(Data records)
------------------------------------------------------------

-- ==== Sys2Proof/Machine/Types.lean ====
section
/-! DEFINITION. The records the machine's state is made of: contexts and their registers, operations in flight,
translation, caches, copies, tile tasks, groups, launches, faults, slices and links, each with the rules that name it. -/

namespace Sys2Proof.Machine

/-! ### Registers of a context (06) -/

/-- A predicate in form E (R151): the A register it compares (value at coordinates 0 and strides), the U threshold,
the comparison (coded as `icmp`), its signedness, whether the U value is the left operand, and whether the sense has
been inverted (R172). -/
structure EPred where
  base : Word
  sx : Word
  sy : Word
  sz : Word
  thr : Word
  cmp : Nat
  uns : Bool
  swap : Bool
  neg : Bool
  deriving DecidableEq, Repr

/-- The form of an item register (R146, R149). An A form is held as its value at the launch coordinates (0, 0, 0)
and its strides, so that a cut or a merge re-expresses nothing; an M form holds one slot per item, by
cohort-linear index. -/
inductive XForm where
  | u (v : Word)
  | a (base sx sy sz : Word)
  | m (slots : List (Nat × Word))
  deriving DecidableEq, Repr

/-- The form of a predicate (R146, R151). -/
inductive PForm where
  | u (v : Bool)
  | e (p : EPred)
  | m (slots : List (Nat × Bool))
  deriving DecidableEq, Repr

/-- An item register and the items for which it is live (R157). `ent` names the span-file entry of one in form U or A: the context
that took it, and how often that context had been cut by then; the parts of a cut share it (R156). -/
structure XReg where
  num : Nat
  form : XForm
  live : List Nat
  ent : Nat × Nat := (0, 0)
  deriving DecidableEq, Repr

/-- A uniform register and the items for which it is live (R157), and its span-file entry (R156). -/
structure QReg where
  num : Nat
  val : Word
  live : List Nat
  ent : Nat × Nat := (0, 0)
  deriving DecidableEq, Repr

/-- A predicate. -/
structure PReg where
  num : Nat
  form : PForm
  deriving DecidableEq, Repr

/-- A leaf as a TLB holds it (R70, R74): the first 64 KiB virtual page, the size in 64 KiB pages, and the SPA. -/
structure Leaf where
  page : Nat
  pages : Nat
  spa : Nat
  r : Bool
  w : Bool
  x : Bool
  mt : Nat
  shw : Bool
  deriving DecidableEq, Repr

/-! ### Contexts and items (07, 15) -/

/-- What a context has marked while it waits at an instruction for writes of its core (R331, R346): the marker's place in the
dirty-line FIFO, the PC it waits at, the lines a `cctl` named, and the items that have stood at the instruction since then; or the
granules that a `grel` has left (R143). -/
structure Rel where
  mark : Nat
  pc : DWord
  lines : List Nat
  left : Nat := 0
  items : List Nat := []
  deriving DecidableEq, Repr

/-- An item of a launch: its launch, its cohort's number, its cohort-linear index c (R149). -/
structure ItemKey where
  launch : Nat
  cohort : Nat
  c : Nat
  deriving DecidableEq, Repr

/-- The place of an item in its clause (R46, R48): instructions and long-latency operations since the header, and the
flags the header names. -/
structure Place where
  count : Nat
  long : Nat
  setA : BitVec 4
  setB : BitVec 4
  deriving DecidableEq, Repr

/-- What a region entry records (R411, R414). -/
structure Entry where
  pc : DWord
  region : Word
  fflags : BitVec 5
  place : Place
  deriving DecidableEq, Repr

/-- What an item waits for (R189). `flags`: named flags, at a header or in `wait`; `clock`: `wait.clk`; `bar`, `barw`, `sigw`: a
barrier or signal with the predicate that takes the status; `fault`: the action on a record; `walk`, `pageFault`: a translation;
`join`: a merge or a deadline, with the number of items its context held, and of items of its cohort on its core, when it was last
tested; `region`: the values R322 asks a header to wait for; `syscall`; `publ`; `late`: the check of R405; `quiet`: the register
writes still outstanding for it (R414). -/
inductive Wait where
  | none
  | flags (mask : BitVec 12)
  | clock (till : Nat)
  | bar (grp : GroupRef) (handle : Word) (pd : BitVec 8)
  | barw (req : Nat)
  | sigw (req : Nat) (till : Nat)
  | fault (id : Nat)
  | walk (id : Nat)
  | pageFault (id : Nat)
  | join (till n left : Nat)
  | region
  | syscall (id : Nat)
  | publ (id : Nat)
  | late
  | quiet
  deriving DecidableEq, Repr

/-- An item held by a context. `obj`: the last eight objects it operated on (R375); `groups`: handles (R367);
`since`: the clock at which its group last issued or began to wait; `parked`: it awaits a place to be cut out
as a solo (R188); `starts`: the clock at which every item of its group last waited (R191). -/
structure Item where
  c : Nat
  pc : DWord
  wait : Wait
  region : Word
  entry : Entry
  place : Place
  groups : List Word
  objs : List Nat
  since : Nat
  parked : Bool
  starts : Nat := 0
  deriving DecidableEq, Repr

/-- The kinds of R181. -/
inductive CtxKind where
  | span | strand | solo
  deriving DecidableEq, Repr

/-- Where a context's span-file entries are: in the span file; on their way to its cohort's spill area; or there (R160). -/
inductive Spill where
  | home | leaving | away
  deriving DecidableEq, Repr

/-- A context (R181). `pending` marks a pending remainder and since when (R185); `yielded` the PC of the group that
performed `yield` (R190); `staged` the copies of R415; `held` the fault for which the whole context waits (R188); `rel` the release or
`cctl` it waits in (R331, R346), `acq` the number below which no load is joined after an acquire (R348);
`place` the block whose reserved strand place it takes, none for an unreserved one (R183; a span holds `some 0` for
its cohort's reserved span place); `gen` how often it has been cut (R156), `spill` where its entries are, and `issued` when it last
issued (R160); `parkedAt` since when it has found the path to a launch record parked (R471); `readySince` since when it has been ready and
not issued (R407, R408), and `gives` that its next issue yields to others on its lane (R51, R408). -/
structure Ctx where
  id : Nat
  kind : CtxKind
  core : Nat
  launch : Nat
  cohort : Nat
  items : List Item
  x : List XReg
  q : List QReg
  p : List PReg
  fflags : BitVec 5
  fctl : BitVec 5
  region : Word
  lane : Nat
  split : Nat
  staged : Nat
  yielded : Option DWord
  pending : Option Nat
  held : Option Nat
  rel : Option Rel
  acq : Nat
  place : Option Nat
  created : Nat
  gen : Nat := 0
  spill : Spill := .home
  issued : Nat := 0
  parkedAt : Option Nat := none
  readySince : Option Nat := none
  gives : Bool := false
  deriving DecidableEq, Repr

/-! ### Operations in flight (02 R49, 11, 12) -/

/-- The destination of an operation's result: registers by number. -/
inductive RegRef where
  | x (n : Nat)
  | q (n : Nat)
  | p (n : Nat)
  deriving DecidableEq, Repr

/-- Where a byte's home is (R64, R347). -/
inductive Home where
  | field (f : Nat)
  | host
  | peer
  deriving DecidableEq, Repr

------------------------------------------------------------

» WHAT IS REQUIRED: Copy all lines from the entries that contain the word "writes".

» ANSWER BOX:
/-- What a context has marked while it waits at an instruction for writes of its core (R331, R346): the marker's place in the
writes still outstanding for it (R414). -/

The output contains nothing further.